On the object level, Paul seems to think that IDA can also help with a large part of “robustness” / “problem 2″, namely transparency / interpretability / benign induction. See here.
BTW, I wish Dario would publish his Google Doc so more people can see and critique it. For example it doesn’t seem like any MIRI people have access to it. In general I’m pretty concerned about the effect where an idea may look better than it actually is because few people have investigated it deeply yet and pointed out the potential flaws. (I was saying this about Paul’s approach earlier, if you recall.) I was just shared on Dario’s Doc myself recently and am not sure whether it makes sense to try to discuss it within the Doc (given that few people will see the discussion) or here (where most people won’t have seen the full force of Dario’s arguments).
Except that “hitting the target” is much more evocative than “robustness” :/
Maybe “robustness (aka hitting the target)” would be okay to write.
I do agree. I think the main reason to stick with “robustness” or “reliability” is that that’s how the problems of “my model doesn’t generalize well / is subject to adversarial examples / didn’t really hit the training target outside the training data” are referred to in ML, and it gives a bad impression when people rename problems. I’m definitely most in favor of giving a new name like “hitting the target” if we think the problem we care about is different in a substantial way (which could definitely happen going forward!)
“Target” and “hitting the target” seem to align very well with the terms “accuracy” and “precision”, so much so that almost all images of accuracy and precision feature a target. Maybe we could use terms like “Value Accuracy” and “Value Precision”, to be a bit more specific?
I think of “robustness” and “reliability” as aspects of “precision”, but it’s not the only ones. To me those two imply “improving on an already high chance of success”, rather than the challenge of getting anywhere close to begin with, without specific external constraints.
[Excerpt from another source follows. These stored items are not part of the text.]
/-- The interrupt controller, the mailbox and telemetry (R501, R502, R504 to R509, R511, R513): a claim takes the source that leads for its
core and nests; a completion must name the innermost one; a software source has an edge; a forwarded source is sent and becomes ACTIVE; a
mailbox request and its reply pass BUSY and raise their sources; an interval's end latches the records that the Steward then writes; a
single-bit error of the Steward's memory is counted, and an uncorrectable one stops its cores and stands on FAULT_N. Claims and forwards
are deduced (log entry 65); that one row brings both kinds of error is log entry 104. -/
def Obligations.StewardCommands : Prop :=
  ∀ s : State, s.alive = true →
    let runs := s.flag .FLT_STATUS FLT_STATUS.STEWARD_UE = false
    (∀ (c : Core) (n : Nat) (q : IrqSrc), runs → s.coreBest c = some (n, q) → ∃ t, exec (.coreClaim c) s = .next t ∧ t.out = [.claim c (some n)]
        ∧ (t.src n).active = true ∧ (t.src n).pend = false ∧ t.claims c = (n, q.prio) :: s.claims c ∧ t.regs = s.regs)
    ∧ (∀ c : Core, runs → s.coreBest c = none → exec (.coreClaim c) s = .next (s.fresh.emit (.claim c none)))
    ∧ (∀ (c : Core) (n : SrcIx), runs → (∀ l r, s.claims c = (n.val, l) :: r → ∃ t, exec (.coreComplete c n) s = .next t ∧ t.claims c = r
          ∧ (t.src n).active = false ∧ (t.src n).reentered = (s.src n).pend ∧ t.regs = s.regs)
        ∧ ((∀ l r, s.claims c ≠ (n.val, l) :: r) → exec (.coreComplete c n) s = .next (s.fresh.fset (.CORE_LEVEL c) CORE_LEVEL.COMP_REJ 1)))
    ∧ (∀ (c : Core) (n : SrcIx), ¬ runs → exec (.coreClaim c) s = .next s.fresh ∧ exec (.coreComplete c n) s = .next s.fresh)
    ∧ (∀ a : Acc, s.mayWrite a.by_ = true →
        let n := INT_SET.SOURCE.get (accWide a)
        (a.size ≠ .hi → 768 ≤ n → ∃ t, exec (.intSet a) s = .next t ∧ (t.src n).pend = true ∧ (t.src n).edges = (s.src n).edges + 1 ∧ t.regs = s.regs)
        ∧ ((a.size = .hi ∨ n < 768) → exec (.intSet a) s = .next s.fresh)
        ∧ (∀ m : SrcIx, a.size = .full → ∃ t, exec (.intSrcWrite m a) s = .next t ∧ (t.src m).prio.toNat = INT_SRC.PRIO.get a.val
            ∧ (t.src m).target.toNat = INT_SRC.TARGET.get a.val ∧ (t.src m).pend = ((s.src m).pend && decide (INT_SRC.PEND.get a.val = 0))
            ∧ (t.src m).edges = (s.src m).edges ∧ (INT_SRC.ACTIVE.get a.val = 0 → (t.src m).active = (s.src m).active)
            ∧ (INT_SRC.ACTIVE.get a.val = 1 → a.by_ = .steward → (t.src m).active = false) ∧ (∀ k : SrcIx, k ≠ m → t.src k = s.src k))
        ∧ (let v := Reg.MB_CTRL.info.write (s.reg .MB_CTRL) a
           let len := MB_CTRL.LEN.get v
           MB_CTRL.GO.get (accOver a 0) = 1 →
            ((s.flag .MB_CTRL MB_CTRL.BUSY = true ∨ len = 0 ∨ 256 < len) → exec (.mbRequest a) s = .next (s.fresh.fset .MB_CTRL MB_CTRL.MB_REJ 1))
            ∧ (s.flag .MB_CTRL MB_CTRL.BUSY = false → 1 ≤ len → len ≤ 256 → ∃ t, exec (.mbRequest a) s = .next t ∧ t.flag .MB_CTRL MB_CTRL.BUSY = true
                ∧ t.fget .MB_CTRL MB_CTRL.LEN = len ∧ (t.src 612).pend = true)))
    ∧ (∀ f : FwdIx, let r := Reg.FWD f
        (s.flag r FWD.ENABLE = false → exec (.forwardSend f) s = .next s.fresh)
        ∧ (s.flag r FWD.ENABLE = true → s.candidate (32 + f) (s.fget r FWD.THRESH) = none → exec (.forwardSend f) s = .next s.fresh)
        ∧ (∀ n q, s.flag r FWD.ENABLE = true → s.candidate (32 + f) (s.fget r FWD.THRESH) = some (n, q) → ∃ t, exec (.forwardSend f) s = .next t
            ∧ (t.src n).active = true ∧ (t.src n).pend = false
            ∧ t.fget r FWD.SENT = (s.fget r FWD.SENT + (if s.linkUp (s.fget r FWD.PORT) = true then 1 else 0)) % 2 ^ FWD.SENT.len))
    ∧ (∀ (tag : Byte) (b : Bytes), s.stewardUp = true → s.flag .MB_CTRL MB_CTRL.BUSY = true → b ≠ [] → b.length ≤ 256 → ∃ t, exec (.mbReply tag b) s = .next t
        ∧ t.flag .MB_CTRL MB_CTRL.BUSY = false ∧ t.fget .MB_CTRL MB_CTRL.RSP_LEN = b.length ∧ t.fget .MB_CTRL MB_CTRL.RSP_TAG = tag.toNat
        ∧ (∀ i, i < b.length → (toLe 8 (t.reg (.MB_RSP (i / 8))).toNat).getD (i % 8) 0 = b.getD i 0) ∧ (t.src 611).pend = true)
    ∧ (∀ (tag : Byte) (b : Bytes), (s.stewardUp = false ∨ s.flag .MB_CTRL MB_CTRL.BUSY = false) → exec (.mbReply tag b) s = .next s.fresh)
    ∧ (s.telOn = true → s.stage % 2 ^ s.fget .TEL_CFG TEL_CFG.TLOG2 = 0 → s.tel.last ≠ some s.stage → ∃ t, exec .telemetryIntervalEnd s = .next t
        ∧ t.tel.latched.length = ((List.range 64).filter (fun n => (s.rgn n).budget != 0)).length ∧ t.tel.last = some s.stage
        ∧ t.fget .TEL_CFG TEL_CFG.LOST = (s.fget .TEL_CFG TEL_CFG.LOST + s.tel.latched.length) % 2 ^ 18 ∧ (∀ n, n < 64 → (t.rgn n).tel = {}))
    ∧ ((s.telOn = false ∨ s.tel.last = some s.stage) → exec .telemetryIntervalEnd s = .next s.fresh)
    ∧ (∀ b, s.stewardUp = true → s.tel.latched = [b] → s.dramBad = [] →
        let i := (s.reg .TEL_IDX).toNat
        let at_ := (s.tel.base.toNat + i % 2 ^ s.fget .TEL_CFG TEL_CFG.TEL_LOG2 * 64) % dramSize
        ∃ t, exec .telemetryRecordWrite s = .next t ∧ t.tel.latched = [] ∧ t.reg .TEL_IDX = BitVec.ofNat 64 (i + 1) ∧ (t.src 613).pend = true
          ∧ (∀ j, j < b.length → memByte t.dram (at_ + j) = b.getD j 0))
    ∧ ((s.stewardUp = false ∨ s.tel.latched = []) → exec .telemetryRecordWrite s = .next s.fresh)
    ∧ (∀ u : Upset, (u.ue = false → exec (.stewardMemoryUe u) s = .next (s.fresh.fadd .STW_STATUS STW_STATUS.CE_COUNT 1))
        ∧ (u.ue = true → ∃ t, exec (.stewardMemoryUe u) s = .next t ∧ t.fget .STW_STATUS STW_STATUS.RUNNING = 0
          ∧ t.flag .FLT_STATUS FLT_STATUS.STEWARD_UE = true ∧ t.flag .FLT_STATUS FLT_STATUS.FAULT_N = true ∧ t.stewardUp = false
          ∧ memNat t.stw.mem (u.word % 262144 * 8) 8 = memNat s.stw.mem (u.word % 262144 * 8) 8 ^^^ u.flip.toNat))

/-- Recovery (R528 to R531, R536, R537, R539 to R541): a resume latches its values and ends with the first failure's status, or with the
partition LOADED at its new start; lock-step summaries of the partner at P15 are counted when they match and raise LOCKSTEP when they do
not, or when the partner's is late, and its signatures show where the two first differ; a management packet for another module is counted
in FOREIGN, and while SELF_VALID is 0 every packet is discarded (R340, R341, R542); a fence order is refused with its reason and counted, or fences the module, which is a device stop. Corners of resume
and fence are deduced (log entry 72), those of lock-step log entries 28 and 55, and of a resumed partition log entry 32. -/
def Obligations.Recovery : Prop :=
  ∀ s : State, s.alive = true →
    let ended (t : State) (status : Nat) : Prop := t.resume = none ∧ t.flag .RESUME_CTRL RESUME_CTRL.GO = false ∧ t.fget .RESUME_CTRL RESUME_CTRL.STATUS = status
    (∀ a : Acc, s.mayWrite a.by_ = true →
      let w := Reg.RESUME_CTRL.info.write (s.reg .RESUME_CTRL) a
      let part := RESUME_CTRL.PARTITION.get w
      (s.flag .RESUME_CTRL RESUME_CTRL.GO = true → exec (.resume a) s = .next (s.fresh.fset .RESUME_CTRL RESUME_CTRL.RESUME_REJ 1))
      ∧ (s.flag .RESUME_CTRL RESUME_CTRL.GO = false → RESUME_CTRL.GO.get w = 1 → ∃ t, exec (.resume a) s = .next t ∧ t.reg .RESUME_CTRL = w
          ∧ t.resume = some { part := part, addr := (s.reg .RESUME_ADDR).toNat, len := RESUME_CTRL.LENGTH.get w, c := (s.reg .RESUME_C).toNat, q := (s.reg .RESUME_Q).toNat, early := s.resumeState part || s.boot.load.isSome } ∧ t.parts = s.parts)
      ∧ (let v := Reg.FENCE_SUBMIT.info.write (s.reg .FENCE_SUBMIT) a
         let off := FENCE_SUBMIT.OFFSET.get v
         let len := FENCE_SUBMIT.LENGTH.get v
         s.flag .FENCE_SUBMIT FENCE_SUBMIT.GO = false → FENCE_SUBMIT.GO.get (accOver a 0) = 1 → off + len ≤ dramSize → s.dramBad = [] →
          ∃ t, exec (.fenceSubmit a) s = .next t ∧ t.flag .FENCE_SUBMIT FENCE_SUBMIT.GO = true ∧ t.fence = s.fence ++ [(true, memRead s.dram off len)]))
    ∧ (s.resume = none → exec .resumeCheckEnd s = .next s.fresh)
    ∧ (∀ u pl, s.resume = some u → u.part < 8 → (s.part u.part).plan = some pl → s.dramBad = [] →
        let b := memRead s.dram u.addr u.len
        let first := if u.early || s.resumeState u.part then 1 else if dramSize < u.addr + u.len then 2 else if sha512 b != (s.part u.part).meas then 2
          else if s.resumeStage pl u then 3 else if s.resumeShift pl u then 4 else 0
        ∃ t, exec .resumeCheckEnd s = .next t ∧ ended t first ∧ (first ≠ 0 → t.parts = s.parts)
          ∧ (first = 0 → pl.round = none → t.pstate u.part = 1 ∧ (t.part u.part).commitC = u.c
              ∧ (s.pstate u.part = 3 → (t.part u.part).start = u.q)))
    ∧ (∀ (p : Port) (k : Packet), k.hdr.opc = 8 → gaSpace k.hdr.ga.toNat = 1 → gaZeros k.hdr.ga.toNat = true →
        let u := s.fresh.takeInbound p (pktBytes k)
        let valid := s.flag .ROUTE_SELF ROUTE_SELF.SELF_VALID = true
        let mine := valid ∧ gaModule k.hdr.ga.toNat = s.self
        let b := k.payload
        let stage := leAt b 0 8
        (∀ x ∈ [(Instr.lockstepSummary p k, decide (b.length = 16), 4), (.lockstepSignatures p k, decide (16 < b.length), 4), (.fenceOrder p k, true, 3)],
          x.2.1 = true → gaDram k.hdr.ga.toNat = x.2.2 →
            (¬ valid → exec x.1 s = .next u)
            ∧ (valid → gaModule k.hdr.ga.toNat ≠ s.self → s.isGroup (gaModule k.hdr.ga.toNat) = false → exec x.1 s = .next (u.fadd .ROUTE_COUNT ROUTE_COUNT.FOREIGN 1))
            ∧ (mine → p ≠ 15 → x.2.2 = 4 → exec x.1 s = .next u))
        ∧ (mine → p = 15 → gaDram k.hdr.ga.toNat = 4 → b.length = 16 → s.lockOn = true → s.lock.partner = [] → s.lock.failed = none → s.lock.matched = [] →
          ∀ own : Word, s.lock.own = [(stage, own)] →
            (own.toNat = leAt b 8 8 → ∃ t, exec (.lockstepSummary p k) s = .next t ∧ t.lock.matched = [stage]
              ∧ t.fget .LS_FIRST LS_FIRST.MATCHED = (s.fget .LS_FIRST LS_FIRST.MATCHED + 1) % 2 ^ 32)
            ∧ (own.toNat ≠ leAt b 8 8 → ∃ t, exec (.lockstepSummary p k) s = .next t ∧ t.lock.failed = some stage
              ∧ t.flag .LS_STATUS LS_STATUS.LOCKSTEP = true ∧ t.fget .LS_STATUS LS_STATUS.STATE = 2 ∧ t.fget .LS_STATUS LS_STATUS.STAGE = stage % 2 ^ 32))
        ∧ (mine → p = 15 → gaDram k.hdr.ga.toNat = 4 → 16 < b.length → s.lock.failed = some stage → s.lock.first = none →
          let at_ := leAt b 8 8
          let n := (b.length - 16) / 8
          let differs (j : Nat) : Bool := decide (at_ + j < (s.sigList stage).length) && ((s.sigList stage).getD (at_ + j) 0).toNat != leAt b (16 + 8 * j) 8
          (∀ j, (List.range n).find? differs = some j → exec (.lockstepSignatures p k) s
              = .next ((({ u with lock := { s.lock with first := some (at_ + j) } } : State).fset .LS_FIRST LS_FIRST.LT ((at_ + j) / 7)).fset
                  .LS_FIRST LS_FIRST.AGENT ((at_ + j) % 7)))
          ∧ ((∀ j, j < n → differs j = false) → exec (.lockstepSignatures p k) s = .next u))
        ∧ (mine → gaDram k.hdr.ga.toNat = 3 → exec (.fenceOrder p k) s = .next { u with fence := s.fence ++ [(false, b)] }))
    ∧ (∀ stage own : Word, s.lockOn = true → s.lock.partner = [] → s.lock.failed = none → s.lock.own = [(stage.toNat, own)] →
        (stage.toNat + s.fget .LS_CTRL LS_CTRL.WINDOW + 1 ≤ s.stage →
          exec (.lockstepTimeout stage) s = .next (s.keepOuter (s.fresh.lockFail stage.toNat 3)))
        ∧ (s.stage < stage.toNat + s.fget .LS_CTRL LS_CTRL.WINDOW + 1 → exec (.lockstepTimeout stage) s = .next s.fresh))
    ∧ ((s.fence = [] ∨ s.flag .FLT_STATUS FLT_STATUS.STEWARD_UE = true) → exec .fenceCheckEnd s = .next s.fresh)
    ∧ (∀ submit b r, s.fence = (submit, b) :: r → s.flag .FLT_STATUS FLT_STATUS.STEWARD_UE = false →
        let v : State := { s.fresh with fence := r }
        let u := if submit then v.fset .FENCE_SUBMIT FENCE_SUBMIT.GO 0 else v
        (s.fenceReason b ≠ 0 → exec .fenceCheckEnd s = .next ((u.fset .FENCE_STATUS FENCE_STATUS.LAST_REASON (s.fenceReason b)).fadd .FENCE_STATUS FENCE_STATUS.REFUSED 1))
        ∧ (s.fenceReason b = 0 → ∃ t, exec .fenceCheckEnd s = .next t ∧ t.flag .FENCE_STATUS FENCE_STATUS.FENCED = true ∧ t.stopped = true ∧ t.fence = r
            ∧ t.reg .FENCE_EPOCH = BitVec.ofNat 64 (leAt b 8 8)))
The reason why they apply to rockets or things with chances of failure is that they are typically discussed more specifically to all the individual parts of such items. Another case of non-robust precision may be an AI trying to understand some of the much finer details of what’s considered “the human value function.”
[Edit] I don’t mean to proliferate the “new terms” problem, and don’t intend for these specific terms to get used in the future, but use them for demonstration.
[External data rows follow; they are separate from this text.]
-- ==== Sys2Proof/Laws/PerInstr.lean ====
section
/-! SUPPORT. Which form each arm of `exec` has: a command of the power controller acts always, every other only while the dies act. -/

namespace Sys2Proof.Laws.Form

open Sys2Proof.Machine

/-- A command acts through `onPower` or through `live`. -/
def Statement (i : Instr) : Prop :=
  ∀ s : State, if onController i then ∃ eff, exec i s = onPower s eff else ∃ eff, exec i s = live s eff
Terminology names seem pretty important; blog posts and comments are good places for coming up with them, but are there more formal ways of coming to consensus on choosing some?
One place to start may be having someone make a list of all the currently used terms for a set of questions, then having a semi-formal system (even if it’s with around 5-10 people, as long as they are the main ones) to decide on the ones to use going forward.
I’d be happy to volunteer to do a writeup or so on of that sort.
Even if only this step was accomplished, it seems worthwhile.
I agree re: terminology, but probably further discussion of unpublished docs should just wait until they’re published.
I got the sense from Dario that he has no plans to publish the document in the foreseeable future.
OK—if it looks like the delay will be super long, we can certainly ask him how he’d be OK w/ us circulating / attributing those ideas. In the meantime, there are pretty standard norms about unpublished work that’s been shared for comments, and I think it makes sense to stick to them.